For computer software and on websites, the hexadecimal color code for Barbie pink is #E0218A. Barbie pink is also associated with the Pantone color number 219C. In the RGB color model, Barbie pink is composed of red (87.84%) green (12.94%) and blue (54.12%).
Unfortunately, I’m red/green color blind. So I had to put in my contacts and wear color correcting sunglasses to make sure I got it right. Which I didn’t exactly.
One more thing: a Barbie pink watch is quite a fashion statement. Wear it with pride, but know that it detracts from, say, anything you wear, and it’s likely go out of fashion by the end of the month.
Also, Barbie doesn’t wear a watch in the movie. Other than hot pink Apple Watch straps, mainstream watchmakers aren’t on board with the think pink trend of the moment. I had to compromise color and dig deep…
Swatch Fade to Pink $95
“This dreamy, two-toned watch features a pink and green gradient print on its strap and aluminum face. It has a biosourced case and biosourced glass with Swatch Solar Spectrum effect and includes a day-date window at 3 o’clock.”
On the positive side, it’s a Swatch. If you’re going to wear a loud watch, why not wear a LOUD ONE (ticking-wise)? On the negative side, the Fade to Pink isn’t all that pink. Certainly not as pink as the Swatch Blurry Pink – an excellent choice is you don’t mind wearing a 34mm watch. The FTP is a full 41mm, large enough for anyone who thinks like a Texan.
Also note: the Solar Spectrum Effect does not a solar-powered watch make. In other words, the color fades into each other. But you knew that, right? Good call on the grey jacket.
poshmark.com presents this beaut as a new-in-box timepiece – that needs a battery! That probably accounts for some of the discount (down from a theoretical $225). That and the fact that a hot pink Michael Kors watch is like one of those mixed breed rescue dogs that everyone notices, but no one takes home. Then again, 35 viewers hit “like.” So there is that.
The listing doesn’t specify the size, but anything called Slim Runway isn’t going to measure up to even the smallest Panerai (the 38mm Panerai Luminor Due 3 Days Automatic Acciaio). Fossil makes the timepieces for MK, so it’s a cheap-ass Chinese deal with a metal bracelet that most likely compares with a hair shirt for comfort.

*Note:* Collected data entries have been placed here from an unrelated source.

-- ==== Sys2Proof/Machine/Atomic.lean ====
section
/-! DEFINITION. Ordering and atomics: FENCE, LDAQ, STRL, AMOSWP to AMOFADD, VAMO and APPEND (R129 to R152). -/

namespace Sys2Proof.Machine

/-! ### FENCE, LDAQ, STRL (R138, R144, R145) -/

/-- The fences in force after a FENCE at program position `p` (R144). -/
def FenceSt.add (f : FenceSt) (k : FenceKinds) (p : Nat) : FenceSt :=
  { ll := if k.ll then p else f.ll
    la := if k.ll || k.ls then p else f.la
    sl := if k.sl then p else f.sl
    st := if k.ss || k.ls then p else f.st
    en := if k.en then p else f.en }

/-- FENCE (R144): at `.hart` it has no effect beyond its checkpoint. At every other scope it orders the accesses for all agents: for those
outside the scope R134 leaves the order open (log 58). -/
def execFence (h : Head) (k : FenceKinds) (sc : Scope) (s : State) : Res :=
  guarded h (fun s =>
    let s :=
      if sc = .hart then s
      else s.updHart fun hh => { hh with fence := hh.fence.add k (posOf hh.ser hh.bun.head) }
    if k.ss || k.ls || k.sl || k.en then s.wantCkpt .go else s) s

/-- LDAQ (R145): a load that is an acquire (R135). At `.hart` it orders nothing but what the hart sees itself (R15, R124); at every other scope
it orders for all agents (log 58). -/
def execLdaq (h : Head) (xd xa : XReg) (disp : BitVec 24) (sp : Space) (ty : Ty) (dist : Fin 4096) (sc : Scope)
    (s : State) : Res :=
  guarded h (fun s => s.unlessPoison (s.xPoi xa) (State.scalarLoad xd (s.eaDisp xa disp) sp ty dist.val (sc ≠ .hart) true)) s

/-- STRL (R145): a store that is a release (R136), for all agents at every scope but `.hart` (R15, log 58); its bundle ends with a
checkpoint (R138). -/
def execStrl (h : Head) (xc xa : XReg) (disp : BitVec 24) (sp : Space) (ty : Ty) (sc : Scope) (s : State) : Res :=
  guarded h (fun s =>
    s.unlessPoison (s.xPoi xa || s.xPoi xc) fun s =>
      (s.scalarStore xc (s.eaDisp xa disp) sp ty (sc ≠ .hart)).wantCkpt .go) s

/-! ### Effects of atomics (R149, R150) -/

/-- The new value of an atomic on `w` bytes, none where it does not write (R149). -/
def AtomKind.apply (k : AtomKind) (w : Nat) (old b c : Nat) : Option Nat :=
  let m := 2 ^ (8 * w)
  let sg := fun n : Nat => if n < m / 2 then (n : Int) else (n : Int) - m
  match k with
  | .swp => some b
  | .add => some ((old + b) % m)
  | .and => some (old &&& b)
  | .or => some (old ||| b)
  | .xor => some (old ^^^ b)
  | .min => some (if sg old < sg b then old else b)
  | .max => some (if sg old < sg b then b else old)
  | .minu => some (if old < b then old else b)
  | .maxu => some (if old < b then b else old)
  | .cas => if old = b then some c else none
  | .fadd => some (rne32Add (BitVec.ofNat 32 old) (BitVec.ofNat 32 b)).toNat

/-- The landing of an atomic: it is sent with the atomic, and gets its value when the atomic is performed. -/
def State.atomLanding (s : State) (kind : LandKind) (sp : Space) (elems : List Elem) (dist slots : Nat) (groups : List Nat) : Landing :=
  { s.newLanding kind sp dist slots groups with elems := elems, unitOp := true, failed := badElem elems }

/-- One location of an atomic, for its landing. -/
def atomElem (i : Nat) (e : Word) (w : Nat) (l : Loc) : Elem := ⟨i, e, w, some l, [], false, 0, none⟩

/-- Queues an atomic that is sent when its bundle has passed every check (R148), with its landing; its translation takes `spent` cycles. -/
def State.queueAtom (k : FlightKind) (land : Landing) (spent : Nat) (acq rel : Bool) (s : State) : State :=
  let l := { land with id := s.fresh + 1 }
  let a : PendAtom :=
    { id := s.fresh, ser := s.hart.ser, head := s.hart.bun.head, kind := k, land := some l.id, spent := spent, acq := acq, bar := s.barNow true rel,
      err := l.memerr .errorResponse }
  let s := { s with fresh := s.fresh + 2 }
  s.updHart fun h => { h with atoms := h.atoms ++ [a], land := h.land ++ [l] }

/-- A scalar atomic (R148, R149). Its scope matters as that of LDAQ and STRL does (R15, R134, log 58). -/
def scalarAtomic (h : Head) (k : AtomKind) (a : Amo) (s : State) : Res :=
  guarded h (fun s =>
    s.unlessPoison (s.xPoi a.xa || s.xPoi a.xb || (k = .cas && s.xPoi a.xc)) fun s =>
      let w := a.ty.size
      let e := s.eaDisp a.xa a.disp
      let s := s.wantCkpt .go
      match s.translate s.cur s.launchId a.sp .atomic w e with
      | .loc l =>
        let b := BitVec.ofNat 64 ((s.x a.xb).toNat % 2 ^ (8 * w))
        let c := BitVec.ofNat 64 ((s.x a.xc).toNat % 2 ^ (8 * w))
        let out := a.sc ≠ .hart
        let acq := out && (a.ord = .aq || a.ord = .aqrl)
        let land := s.atomLanding (.scalar a.xd a.ty) a.sp [atomElem 0 e w l] a.dist.val (if a.xd = 0 then 0 else 1) []
        let land := { land with acq := acq, gate := acq }
        (s.pushXlat (transCycles a.sp none) none).queueAtom (.amo k w l b c) land (transCycles a.sp none) acq (out && (a.ord = .rl || a.ord = .aqrl))
      | .fault f => s.pushXlat (transCycles a.sp none) (some (s.memTrap f e a.sp .atomic))
      | .walk => s.pushXlat (transCycles a.sp none) (some (s.memTrap (.plain cRangestore) e a.sp .atomic))) s

/-- AMOSWP (R149). -/
def execAmoswp (h : Head) (a : Amo) (s : State) : Res := scalarAtomic h .swp a s
/-- AMOADD (R149). -/
def execAmoadd (h : Head) (a : Amo) (s : State) : Res := scalarAtomic h .add a s
/-- AMOAND (R149). -/
def execAmoand (h : Head) (a : Amo) (s : State) : Res := scalarAtomic h .and a s
/-- AMOOR (R149). -/
def execAmoor (h : Head) (a : Amo) (s : State) : Res := scalarAtomic h .or a s
/-- AMOXOR (R149). -/
def execAmoxor (h : Head) (a : Amo) (s : State) : Res := scalarAtomic h .xor a s
/-- AMOMIN (R149): unsigned for `.Z32` and with `.U`. -/
def execAmomin (h : Head) (a : Amo) (s : State) : Res := scalarAtomic h (if a.u || a.ty = .z32 then .minu else .min) a s
/-- AMOMAX (R149). -/
def execAmomax (h : Head) (a : Amo) (s : State) : Res := scalarAtomic h (if a.u || a.ty = .z32 then .maxu else .max) a s
/-- AMOCAS (R149). -/
def execAmocas (h : Head) (a : Amo) (s : State) : Res := scalarAtomic h .cas a s
/-- AMOFADD (R149). -/
def execAmofadd (h : Head) (a : Amo) (s : State) : Res := scalarAtomic h .fadd a s

/-! ### Vector atomics (R150, R151) -/

/-- An index element: 16 or 32 low bits, sign- or zero-extended (R150, R209). -/
def indexValue (iw sg : Bool) (c : Cell) : Word :=
  match iw, sg with
  | true, true => c.signExtend 64
  | true, false => c.setWidth 64
  | false, true => ((c.setWidth 16 : BitVec 16)).signExtend 64
  | false, false => ((c.setWidth 16 : BitVec 16)).setWidth 64

/-- Element groups that hold an active element of a vector operand. -/
def activeGroups (v : VOp) (act : List Nat) : List Nat := (act.map fun i => groupOf (v.cell i)).eraseDups

/-- Element groups of an operation that hold an active element (R180, R347). -/
def groupsWithActive (act : List Nat) : Nat := (act.map fun i => i / 128).eraseDups.length

/-- Vector operands of a VAMO. -/
def vamoOps (a : Vamo) : List VOp := a.va :: a.vb :: a.vd.toList

/-- A vector atomic: every active element is checked before any lane is sent (R148, R150, R151). -/
def vectorAtomic (h : Head) (k : AtomKind) (a : Vamo) (s : State) : Res :=
  guardedVec h (vamoOps a) (fun s =>
    let act := s.active a.ma
    let poi := s.xPoi a.xa || s.mPoi a.ma || act.any fun i => (s.vread a.va i).poi || (s.vread a.vb i).poi
    s.unlessPoison (s.touches a.ma && poi) fun s =>
      if act = [] then s
      else
        let s := s.wantCkpt .go
        let addr := fun i => s.x a.xa + (indexValue a.iw a.sg (s.vread a.va i).v <<< a.sc.val)
        let tc := transCycles a.sp (some act.length)
        match s.translateAll s.cur s.launchId a.sp .atomic (act.map fun i => (addr i, 4)) with
        | .all ls =>
          let lanes := (act.zip ls).map fun x => (x.1, x.2, (s.vread a.vb x.1).v)
          let es := (act.zip ls).map fun x => atomElem x.1 (addr x.1) 4 x.2
          let land := match a.vd with
            | some v => s.atomLanding (.old v) a.sp es a.dist.val (groupsWithActive act) (activeGroups v act)
            | none => s.atomLanding (.scalar 0 .w) a.sp es 0 0 []
          (s.pushXlat tc none).queueAtom (.vamo k a.ra lanes) land tc false false
        | .fault f e => s.pushXlat tc (some (s.memTrap f e a.sp .atomic))
        | .walk e => s.pushXlat tc (some (s.memTrap (.plain cRangestore) e a.sp .atomic))) s

/-- VAMO.ADD (R150). -/
def execVamoAdd (h : Head) (a : Vamo) (s : State) : Res := vectorAtomic h .add a s
/-- VAMO.AND (R150). -/
def execVamoAnd (h : Head) (a : Vamo) (s : State) : Res := vectorAtomic h .and a s
/-- VAMO.OR (R150). -/
def execVamoOr (h : Head) (a : Vamo) (s : State) : Res := vectorAtomic h .or a s
/-- VAMO.XOR (R150). -/
def execVamoXor (h : Head) (a : Vamo) (s : State) : Res := vectorAtomic h .xor a s
/-- VAMO.MIN (R150). -/
def execVamoMin (h : Head) (a : Vamo) (s : State) : Res := vectorAtomic h (if a.u then .minu else .min) a s
/-- VAMO.MAX (R150). -/
def execVamoMax (h : Head) (a : Vamo) (s : State) : Res := vectorAtomic h (if a.u then .maxu else .max) a s
/-- VAMO.FADD (R150). -/
def execVamoFadd (h : Head) (a : Vamo) (s : State) : Res := vectorAtomic h .fadd a s

/-! ### APPEND (R152) -/

/-- APPEND (R152): sends the tail atomic; the bundle's ending checkpoint waits for its reply, and the payload stores follow
it. Its landing cycle counts from the bundle's issue (R95), also where the step is sent later. -/
def execAppend (h : Head) (xd xa : XReg) (vb : VOp) (ma : MReg) (sp : Space) (dist : Fin 4096) (s : State) : Res :=
  guardedVec h [vb] (fun s =>
    let act := s.active ma
    s.unlessPoison (s.touches ma && (s.xPoi xa || s.mPoi ma || act.any fun i => (s.vread vb i).poi)) fun s =>
      if act = [] then s
      else
        let e := s.x xa
        match s.translate s.cur s.launchId sp .atomic 16 e with
        | .loc l =>
          let s := s.wantCkpt .go
          let lat := s.atomicLatency s.cur l
          let land := { s.atomLanding (.tail xd) sp [atomElem 0 e 16 l] dist.val (if xd = 0 then 0 else 1) [] with
            sent := true, parts := 1, arriveAt := s.now + lat }
          let vals := act.map fun i => (s.vread vb i).v
          let k : FlightKind := .append s.hart.ser s.hart.bun.head s.hart.pc l vals
          ((({ s with fresh := s.fresh + 1 }).addLanding land).sendFlight s.cur s.hart.ser s.hart.bun.head false k (some land.id) l s.now false
            (s.barNow true false) none (land.memerr .errorResponse)).2.awaitReply lat
        | .fault f => s.raiseMem f e sp .atomic
        | .walk => s.raiseMem (.plain cRangestore) e sp .atomic) s

end Sys2Proof.Machine
end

Hey, you gotta suffer for fashion.
“Replacements made: This vintage Rolex has a custom dial made by our specialty custom dial house. It is made to “Rolex of Switzerland” rigorous specifications. However, it did not originally come on this watch. All the other mechanical parts on this watch are original. Wear consistent with age and use. It is worth noting that this watch only had a 12-month warranty when it was new. However, we are so confident of our workmanship and team that we offer an 18-month warranty on all our watches, even those over 100 years old.”
1stdibs.com’s description of this 1520 movement-powered hot pink Rollie doesn’t fill me confidence. I suspect Rolex of Switzerland wouldn’t be all that happy with the quality comparison/trademark infringement.
As for the $5300 asking price for a not-entirel-Barbie-colored Rolex whose serial number is not offered (dated “in the ’70’s”), uh… I do believe this is the same 34mm watch offloaded by wannabuyawatch.com.
Anyway, Bob’s sells certified ’90’s and ’00 Rolex Air Kings for a bit less. You could buy one of those and have the dial redone in proper Barbie Pink. As I mentioned above, the movie will be forgotten soon, and any good workman will take their time. And your money.
TAG Heuer Carrera Date $3200
“There’s no mistaking the proud and vibrant pink dial of this distinctive TAG Heuer Carrera. Bold and ready to take on any challenge, this striking steel watch reveals the personality of those who dare to wear it. An ambitious icon.”
Correct me if I’m wrong, but the term “ambitious icon” is the TAG copywriter’s dog whistle to manly men, warning them that f*ck boyz will give them shit about their masculinity if they spy the official high-end horological ode to Barbie on their wrist. It’s 36mm, so at least the owner won’t face size jokes.
The Calibre 7 Automatic movement is decent enough, given the price. Which is the same as the the same Carrera Date with a more versatile Radically Blue dial. TAG says that model is “a sign of conviction.” Which makes the Barbie version a sign of the times. Hey, Prince would wear one if he wasn’t dead. Just sayin’.